English historian and professor (born 1967)

Malcolm John Gaskill (born 22 April 1967) is an English academic historian and writer on crime, magic, witchcraft, spiritualism, and the supernatural. Gaskill was a professor in the history department of the University of East Anglia from 2011 until 2020, when he retired from teaching to give more time to writing. In recent years, he has been interested in the history of war and memory, often seen from a personal angle.

==Early life==
Born in Suffolk, Gaskill grew up in Kent. He was educated at Rainham Mark Grammar School and Robinson College, Cambridge, where he read History. He was subsequently awarded a PhD at Jesus College, Cambridge, with a thesis on attitudes to crime in early modern England supervised by Keith Wrightson.

==Career==
Gaskill was briefly at Keele University as a lecturer for the year 1993–1994, and then at Queen's University Belfast for the next academic year, before spending four years at Anglia Ruskin University. After that, he joined Churchill College, Cambridge, as a fellow and as Director of History Studies. In 2007, he transferred as a lecturer to the School of History of the University of East Anglia, where he was appointed as a professor in 2011.

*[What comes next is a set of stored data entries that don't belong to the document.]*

/-- 8XY6 and 8XYE, for every value of the unused field Y (R120, R122). That 8XYE shifts `x[X]` alone is the spec's own decision D8 (log
entry 9). -/
def Obligations.ShiftsSetTheDroppedBit : Prop :=
  ∀ (x y : Reg) (s : State),
    decodeWord (0x8#4 ++ x ++ y ++ 0x6#4) = .ok (.shr x y) ∧ decodeWord (0x8#4 ++ x ++ y ++ 0xE#4) = .ok (.shl x y) ∧
    (∃ t, exec (.shr x y) s = .next t ∧
      ResultAndFlag s t x (BitVec.ofNat 8 ((s.reg x).toNat / 2)) ((s.reg x).toNat % 2 = 1)) ∧
    (∃ t, exec (.shl x y) s = .next t ∧
      ResultAndFlag s t x (BitVec.ofNat 8 (2 * (s.reg x).toNat % 256)) (128 ≤ (s.reg x).toNat))

/-- With register 15 as the destination of 8XY4, 8XY5, 8XY6, 8XY7 or 8XYE it ends holding the flag under flag_last and the result
under result_last (R111; the spec's decision D7 leaves VF_ORDER open, log entry 7: both values are stated). -/
def Obligations.FlagRegisterAsDestinationFollowsVfOrder : Prop :=
  ∀ (y : Reg) (s : State),
    let a := (s.reg 15).toNat
    let b := (s.reg y).toNat
    let ends (i : Instr) (result flag : Nat) : Prop :=
      ∃ t, exec i s = .next t ∧ (∀ r, r ≠ 15 → t.reg r = s.reg r) ∧
        (s.cfg.vfOrder = .flagLast → (t.reg 15).toNat = flag) ∧ (s.cfg.vfOrder = .resultLast → (t.reg 15).toNat = result)
    ends (.addReg 15 y) ((a + b) % 256) ((a + b) / 256) ∧
    ends (.subReg 15 y) ((256 + a - b) % 256) (if b ≤ a then 1 else 0) ∧
    ends (.shr 15 y) (a / 2) (a % 2) ∧
    ends (.subnReg 15 y) ((256 + b - a) % 256) (if a ≤ b then 1 else 0) ∧
    ends (.shl 15 y) (2 * a % 256) (a / 128)

/-! ## Index register and indexed jump -/

/-- ANNN (R125). -/
def Obligations.LoadIndexSetsIdx : Prop :=
  ∀ (nnn : Imm12) (s : State),
    decodeWord (0xA#4 ++ nnn) = .ok (.ldI nnn) ∧
    ∃ t, exec (.ldI nnn) s = .next t ∧ t.idx.toNat = nnn.toNat ∧ t = { s with idx := t.idx }

/-- FX1E: the sum wraps at 4096 (R126); that it writes no flag is the spec's own decision D32 (log entry 9). -/
def Obligations.AddToIndexWrapsAtTwelveBits : Prop :=
  ∀ (x : Reg) (s : State),
    decodeWord (0xF#4 ++ x ++ 0x1E#8) = .ok (.addI x) ∧
    ∃ t, exec (.addI x) s = .next t ∧ t.idx.toNat = (s.idx.toNat + (s.reg x).toNat) % 4096 ∧ t = { s with idx := t.idx }

/-- BNNN (R127). The recorded target is the spec's own decision D35, that a fault has no partial effect D6 (log entry 9). -/
def Obligations.IndexedJumpAddsRegisterZero : Prop :=
  ∀ (nnn : Imm12) (s : State),
    decodeWord (0xB#4 ++ nnn) = .ok (.jpV0 nnn) ∧
    (4095 < nnn.toNat + (s.reg 0).toNat →
      exec (.jpV0 nnn) s = .next { s with status := .halted (.addressOutOfRange (nnn.toNat + (s.reg 0).toNat)) }) ∧
    (nnn.toNat + (s.reg 0).toNat ≤ 4095 →
      ∃ t, exec (.jpV0 nnn) s = .next t ∧ t.pc.toNat = nnn.toNat + (s.reg 0).toNat ∧ t = { s with pc := t.pc })

/-! ## Random -/

/-- CXNN: the register takes a free byte masked by NN, and the next draw is another one. The draw is the free value of log entry 4; the
statement holds whatever it is (R130, R131). -/
def Obligations.RandomIsAMaskedFreeByte : Prop :=
  ∀ (x : Reg) (nn : Byte) (s : State),
    decodeWord (0xC#4 ++ x ++ nn) = .ok (.rnd x nn) ∧
    ∃ t, exec (.rnd x nn) s = .next t ∧ t.reg x = Config.draw8 s.draws &&& nn ∧ (t.reg x).toNat ≤ nn.toNat ∧
      (∀ r, r ≠ x → t.reg r = s.reg r) ∧ t = { s with x := t.x, draws := s.draws + 1 }

/-! ## Display -/

/-- 00E0 (R133). -/
def Obligations.ClearScreenTurnsEveryCellOff : Prop :=
  ∀ s : State,
    decodeWord 0x00E0 = .ok .cls ∧
    ∃ t, exec .cls s = .next t ∧ (∀ y x, Screen.get t.fb y x = false) ∧ t = { s with fb := t.fb }

/-- DXYN: cell by cell, each covered cell is inverted and no other; the flag says whether a covered cell was on; with N at least 1 and
the last sprite byte above 4095 nothing happens but the fault (R134 to R137). That a fault has no partial effect is the spec's own
decision D6, that the coordinates are read before the flag is cleared D9, that N = 0 clears it D37, the recorded address D35 (log entry 9). -/
def Obligations.DrawXorsTheCoveredCells : Prop :=
  ∀ (x y : Reg) (n : Nibble) (s : State),
    decodeWord (0xD#4 ++ x ++ y ++ n) = .ok (.drw x y n) ∧
    (1 ≤ n.toNat → 4095 < s.idx.toNat + n.toNat - 1 →
      exec (.drw x y n) s = .next { s with status := .halted (.addressOutOfRange (s.idx.toNat + n.toNat - 1)) }) ∧
    (n.toNat = 0 ∨ s.idx.toNat + n.toNat - 1 ≤ 4095 →
      ∃ t, exec (.drw x y n) s = .next t ∧
        (∀ v u, Screen.get t.fb v u = true ↔ ¬(Screen.get s.fb v u = true ↔ s.Covers (s.reg x) (s.reg y) n.toNat v u)) ∧
        ((∃ v u, s.Covers (s.reg x) (s.reg y) n.toNat v u ∧ Screen.get s.fb v u = true) → t.reg 15 = 1) ∧
        ((∀ v u, s.Covers (s.reg x) (s.reg y) n.toNat v u → Screen.get s.fb v u = false) → t.reg 15 = 0) ∧
        (∀ r, r ≠ 15 → t.reg r = s.reg r) ∧ t = { s with fb := t.fb, x := t.x })

/-- Drawing the same sprite at the same place twice restores the framebuffer; if the covered cells were off, and there is one, the
first draw leaves flag 0 and the second flag 1 (R136). The coordinates are in registers other than the flag: with X or Y = 15 the second
draw takes the flag of the first as a coordinate, which `DrawXorsTheCoveredCells` covers draw by draw. -/
def Obligations.DrawingTwiceRestoresTheScreen : Prop :=
  ∀ (x y : Reg) (n : Nibble) (s : State),
    x ≠ 15 → y ≠ 15 → (n.toNat = 0 ∨ s.idx.toNat + n.toNat - 1 ≤ 4095) →
    ∃ t u, exec (.drw x y n) s = .next t ∧ exec (.drw x y n) t = .next u ∧ u.fb = s.fb ∧
      ((∃ v w, s.Covers (s.reg x) (s.reg y) n.toNat v w) →
        (∀ v w, s.Covers (s.reg x) (s.reg y) n.toNat v w → Screen.get s.fb v w = false) → t.reg 15 = 0 ∧ u.reg 15 = 1)

/-! ## Keys -/

/-- EX9E and EXA1: an index above 15 is the fault, not reduced; else a skip by the latch (R140, R141, R142). That the fault is a
kind of its own and the index not reduced is the spec's own decision D11, the recorded index D35, that a fault has no partial effect D6
(log entry 9). -/
def Obligations.KeyTestsSkipByTheLatch : Prop :=
  ∀ (x : Reg) (s : State),
    decodeWord (0xE#4 ++ x ++ 0x9E#8) = .ok (.skp x) ∧ decodeWord (0xE#4 ++ x ++ 0xA1#8) = .ok (.sknp x) ∧
    (15 < (s.reg x).toNat →
      exec (.skp x) s = .next { s with status := .halted (.keyIndexOutOfRange (s.reg x)) } ∧
      exec (.sknp x) s = .next { s with status := .halted (.keyIndexOutOfRange (s.reg x)) }) ∧
    (∀ h : (s.reg x).toNat < 16,
      exec (.skp x) s = .next { s with pc := if s.key[(s.reg x).toNat] = true then s.pc + 2 else s.pc } ∧
      exec (.sknp x) s = .next { s with pc := if s.key[(s.reg x).toNat] = true then s.pc else s.pc + 2 })

/-- KEY with a valid index: the latch follows; only a press of a released key resumes a wait, and then the index goes to the waiting
register and `pc` past the FX0A (R144, R145, R146). What counts as a press is the spec's own decision D23 and D24 (log entry 9). -/
def Obligations.KeyEventLatchesAndResumes : Prop :=
  ∀ (s : State) (k : Key) (pressed : Bool), s.mode = .running →
    ∃ t, handle (.key (k.toNat : Int) pressed) s = .next t ∧
      (∀ j : Key, t.keyDown j = if j = k then pressed else s.keyDown j) ∧
      (∀ r, s.status = .waitingForKey r → pressed = true → s.keyDown k = false →
        (t.reg r).toNat = k.toNat ∧ (∀ q, q ≠ r → t.reg q = s.reg q) ∧ t.pc = s.pc + 2 ∧ t.status = .executing ∧
          t = { s with key := t.key, x := t.x, pc := t.pc, status := t.status }) ∧
      ((∀ r, s.status ≠ .waitingForKey r) ∨ pressed = false ∨ s.keyDown k = true → t = { s with key := t.key })

/-- KEY with an index outside 0..15 is reported and changes nothing else (R143, R176). What the report holds is the spec's own decision D31
(log entry 9). -/
def Obligations.InvalidKeyIndexIsReportedOnly : Prop :=
  ∀ (s : State) (k : Int) (pressed : Bool), s.mode = .running → k < 0 ∨ 15 < k →
    handle (.key k pressed) s = .next { s with out := s.out ++ [.diagInvalidKeyIndex k] }

/-- FX0A goes back to itself and waits; CYCLE then changes nothing; the press of a released key k ends with `x[X] = k` and `pc = A + 2`, and
the latch of k set: the net effect R151 gives. -/
def Obligations.KeyWaitEndsWithTheKeyInTheRegister : Prop :=
  ∀ (s : State) (x : Reg) (k : Key), s.mode = .running → s.status = .executing → s.keyDown k = false →
    ∃ u t, exec (.ldVxK x) s = .next u ∧ handle .cycle u = .next u ∧ handle (.key (k.toNat : Int) true) u = .next t ∧
      t.pc = s.pc ∧ t.status = .executing ∧ (∀ r, (t.reg r).toNat = if r = x then k.toNat else (s.reg r).toNat) ∧
      (∀ j : Key, t.keyDown j = (s.keyDown j || j == k)) ∧ t = { s with x := t.x, key := t.key }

In 2010, he was a visiting fellow in North American studies at the British Library, while researching his book Between Two Worlds.

Gaskill's academic interests are in the cultural and social history of Britain and North America, especially the history of crime, magic, and witchcraft, between 1500 and 1800, and in 20th-century spiritualism and supernatural phenomena, with a focus on psychical research from 1920 to 1950. He has written chiefly about the history of witchcraft and witch-hunts.

His book Witchfinders: a Seventeenth-Century English Tragedy (2006) is a study of the witch-hunts of 1645–1647 in East Anglia.

While at the University of East Anglia, Gaskill was available to supervise research students interested in social and cultural history in the early modern period in England, especially on topics related to witchcraft and mentalities.

The New York Times called Gaskill's The Ruin of All Witches (2021), about a real life witch hunt in Springfield, Massachusetts, "a riveting history of life in a 17th-century New England frontier town", noting that a man's nightmare had led to his being accused of witchcraft, flowing out of the colonists' isolation stress, disease, and death.

In 2022, the book was shortlisted for a Wolfson History Prize, with the judges calling it "a riveting micro-history, brilliantly set within the broader cultural and social history of witchcraft". By this time, Gaskill was a full-time writer.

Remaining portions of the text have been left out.